ROS2: Security tools for development and production

Hi all, my team at Amazon is looking for your input on security tools!

Summary

Developers looking to secure their robots and actively develop new nodes will have to manually create keys and policies, as well as debug their node connectivity should security not be set up properly. Conversion from an unsecure DDS to secure DDS may also have a performance impact, therefore developers will need to test and develop with security enabled for production.

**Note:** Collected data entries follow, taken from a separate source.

-- ==== Sys2Proof/Laws/State.lean ====
section
/-! SUPPORT. What each update of State leaves: one clause per field, every clause a rewriting rule of its own; and what
reads of threads, groups, launches, cores, clusters, dies and perches give after an update. -/
namespace Sys2Proof.Machine

/-- Only `threads` differs after a thread replaced. -/
@[simp] theorem State.setThread_frame (s : State) (k : Nat) (x : Thread) :
    (s.setThread k x).cur = s.cur ∧ (s.setThread k x).retry = s.retry ∧ (s.setThread k x).issue = s.issue ∧
    (s.setThread k x).agenda = s.agenda ∧ (s.setThread k x).choices = s.choices ∧ (s.setThread k x).free = s.free ∧
    (s.setThread k x).loaderPages = s.loaderPages ∧ (s.setThread k x).nextLaunch = s.nextLaunch ∧
    (s.setThread k x).nextAge = s.nextAge ∧ (s.setThread k x).nextOp = s.nextOp ∧
    (s.setThread k x).nextAdmit = s.nextAdmit ∧ (s.setThread k x).timebase = s.timebase ∧
    (s.setThread k x).mem = s.mem ∧ (s.setThread k x).groups = s.groups ∧ (s.setThread k x).launches = s.launches ∧
    (s.setThread k x).cores = s.cores ∧ (s.setThread k x).clusters = s.clusters ∧ (s.setThread k x).dies = s.dies ∧
    (s.setThread k x).perches = s.perches ∧ (s.setThread k x).landings = s.landings ∧
    (s.setThread k x).forwarded = s.forwarded ∧ (s.setThread k x).releases = s.releases ∧
    (s.setThread k x).walked = s.walked ∧ (s.setThread k x).shipFlights = s.shipFlights ∧
    (s.setThread k x).shipResults = s.shipResults ∧ (s.setThread k x).root = s.root ∧
    (s.setThread k x).keys = s.keys ∧ (s.setThread k x).clusterOff = s.clusterOff ∧
    (s.setThread k x).coreOff = s.coreOff ∧ (s.setThread k x).laneOff = s.laneOff ∧ (s.setThread k x).pcb = s.pcb ∧
    (s.setThread k x).device = s.device ∧ (s.setThread k x).rollback = s.rollback ∧
    (s.setThread k x).fwDigest = s.fwDigest ∧ (s.setThread k x).fwRollback = s.fwRollback ∧
    (s.setThread k x).incarnation = s.incarnation ∧ (s.setThread k x).sendChans = s.sendChans ∧
    (s.setThread k x).recvChans = s.recvChans ∧ (s.setThread k x).peerIncs = s.peerIncs ∧
    (s.setThread k x).endedIncs = s.endedIncs ∧ (s.setThread k x).remotes = s.remotes ∧
    (s.setThread k x).noteWaits = s.noteWaits ∧ (s.setThread k x).futWaits = s.futWaits ∧
    (s.setThread k x).ports = s.ports ∧ (s.setThread k x).cgroups = s.cgroups ∧
    (s.setThread k x).lostSpines = s.lostSpines ∧ (s.setThread k x).hostQueues = s.hostQueues ∧
    (s.setThread k x).hostReplies = s.hostReplies := by
  simp [State.setThread]

/-- Only `threads` differs after a thread changed. -/
@[simp] theorem State.modThread_frame (s : State) (k : Nat) (f : Thread → Thread) :
    (s.modThread k f).cur = s.cur ∧ (s.modThread k f).retry = s.retry ∧ (s.modThread k f).issue = s.issue ∧
    (s.modThread k f).agenda = s.agenda ∧ (s.modThread k f).choices = s.choices ∧ (s.modThread k f).free = s.free ∧
    (s.modThread k f).loaderPages = s.loaderPages ∧ (s.modThread k f).nextLaunch = s.nextLaunch ∧
    (s.modThread k f).nextAge = s.nextAge ∧ (s.modThread k f).nextOp = s.nextOp ∧
    (s.modThread k f).nextAdmit = s.nextAdmit ∧ (s.modThread k f).timebase = s.timebase ∧
    (s.modThread k f).mem = s.mem ∧ (s.modThread k f).groups = s.groups ∧ (s.modThread k f).launches = s.launches ∧
    (s.modThread k f).cores = s.cores ∧ (s.modThread k f).clusters = s.clusters ∧ (s.modThread k f).dies = s.dies ∧
    (s.modThread k f).perches = s.perches ∧ (s.modThread k f).landings = s.landings ∧
    (s.modThread k f).forwarded = s.forwarded ∧ (s.modThread k f).releases = s.releases ∧
    (s.modThread k f).walked = s.walked ∧ (s.modThread k f).shipFlights = s.shipFlights ∧
    (s.modThread k f).shipResults = s.shipResults ∧ (s.modThread k f).root = s.root ∧
    (s.modThread k f).keys = s.keys ∧ (s.modThread k f).clusterOff = s.clusterOff ∧
    (s.modThread k f).coreOff = s.coreOff ∧ (s.modThread k f).laneOff = s.laneOff ∧ (s.modThread k f).pcb = s.pcb ∧
    (s.modThread k f).device = s.device ∧ (s.modThread k f).rollback = s.rollback ∧
    (s.modThread k f).fwDigest = s.fwDigest ∧ (s.modThread k f).fwRollback = s.fwRollback ∧
    (s.modThread k f).incarnation = s.incarnation ∧ (s.modThread k f).sendChans = s.sendChans ∧
    (s.modThread k f).recvChans = s.recvChans ∧ (s.modThread k f).peerIncs = s.peerIncs ∧
    (s.modThread k f).endedIncs = s.endedIncs ∧ (s.modThread k f).remotes = s.remotes ∧
    (s.modThread k f).noteWaits = s.noteWaits ∧ (s.modThread k f).futWaits = s.futWaits ∧
    (s.modThread k f).ports = s.ports ∧ (s.modThread k f).cgroups = s.cgroups ∧
    (s.modThread k f).lostSpines = s.lostSpines ∧ (s.modThread k f).hostQueues = s.hostQueues ∧
    (s.modThread k f).hostReplies = s.hostReplies := by
  unfold State.modThread
  split <;> simp [State.setThread]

SROS2 has done an excellent job creating their own wrappers to demonstrate the security capabilities of FastRTPS and RTI Connext. With this in mind, we want to bring forth three tools to make security quicker and less error prone for developers.

Manual Key Generation

Developers need to manually run generate keystore, then generate key for each of their nodes.
This is error prone for developers since we often use docker containers, different machines, direct development on the robot, and all the amazing ways we like to create robots.
Solution: cmake build macro
We would like to present a cmake macro for generating the key and keystores during build time. Our macro uses SROS2 on the back end, but the macro definition should stay the same should a team want to define their own security generator. This enables each developer to have the expected authentication without having extra steps at run time. The ROS security environmental variables will still need to be set outside the macro.
ros2_secure_node
# NODES (macro multi-arg) takes the node names for which keys will be generated
# SECURE (cmake arg) if not define or OFF, will not generate key/keystores
# SECURITY_DIR (cmake arg) if defined will be the location of the keystore (it will be created if it does not exist). A message will be generated to a default location should SECURITY_DIR not be defined
# SECURITY_KEYSTORE (cmake arg) if defined will be the name of the keystore (it will be generated if it does not exist)
# POLICY_DIR (cmake arg) if defined, will compile policies by node name into the access private certificates (e.g POLICY_DIR=/etc/policies, Generate: <node_name> /etc/policies/<node_name.yaml>)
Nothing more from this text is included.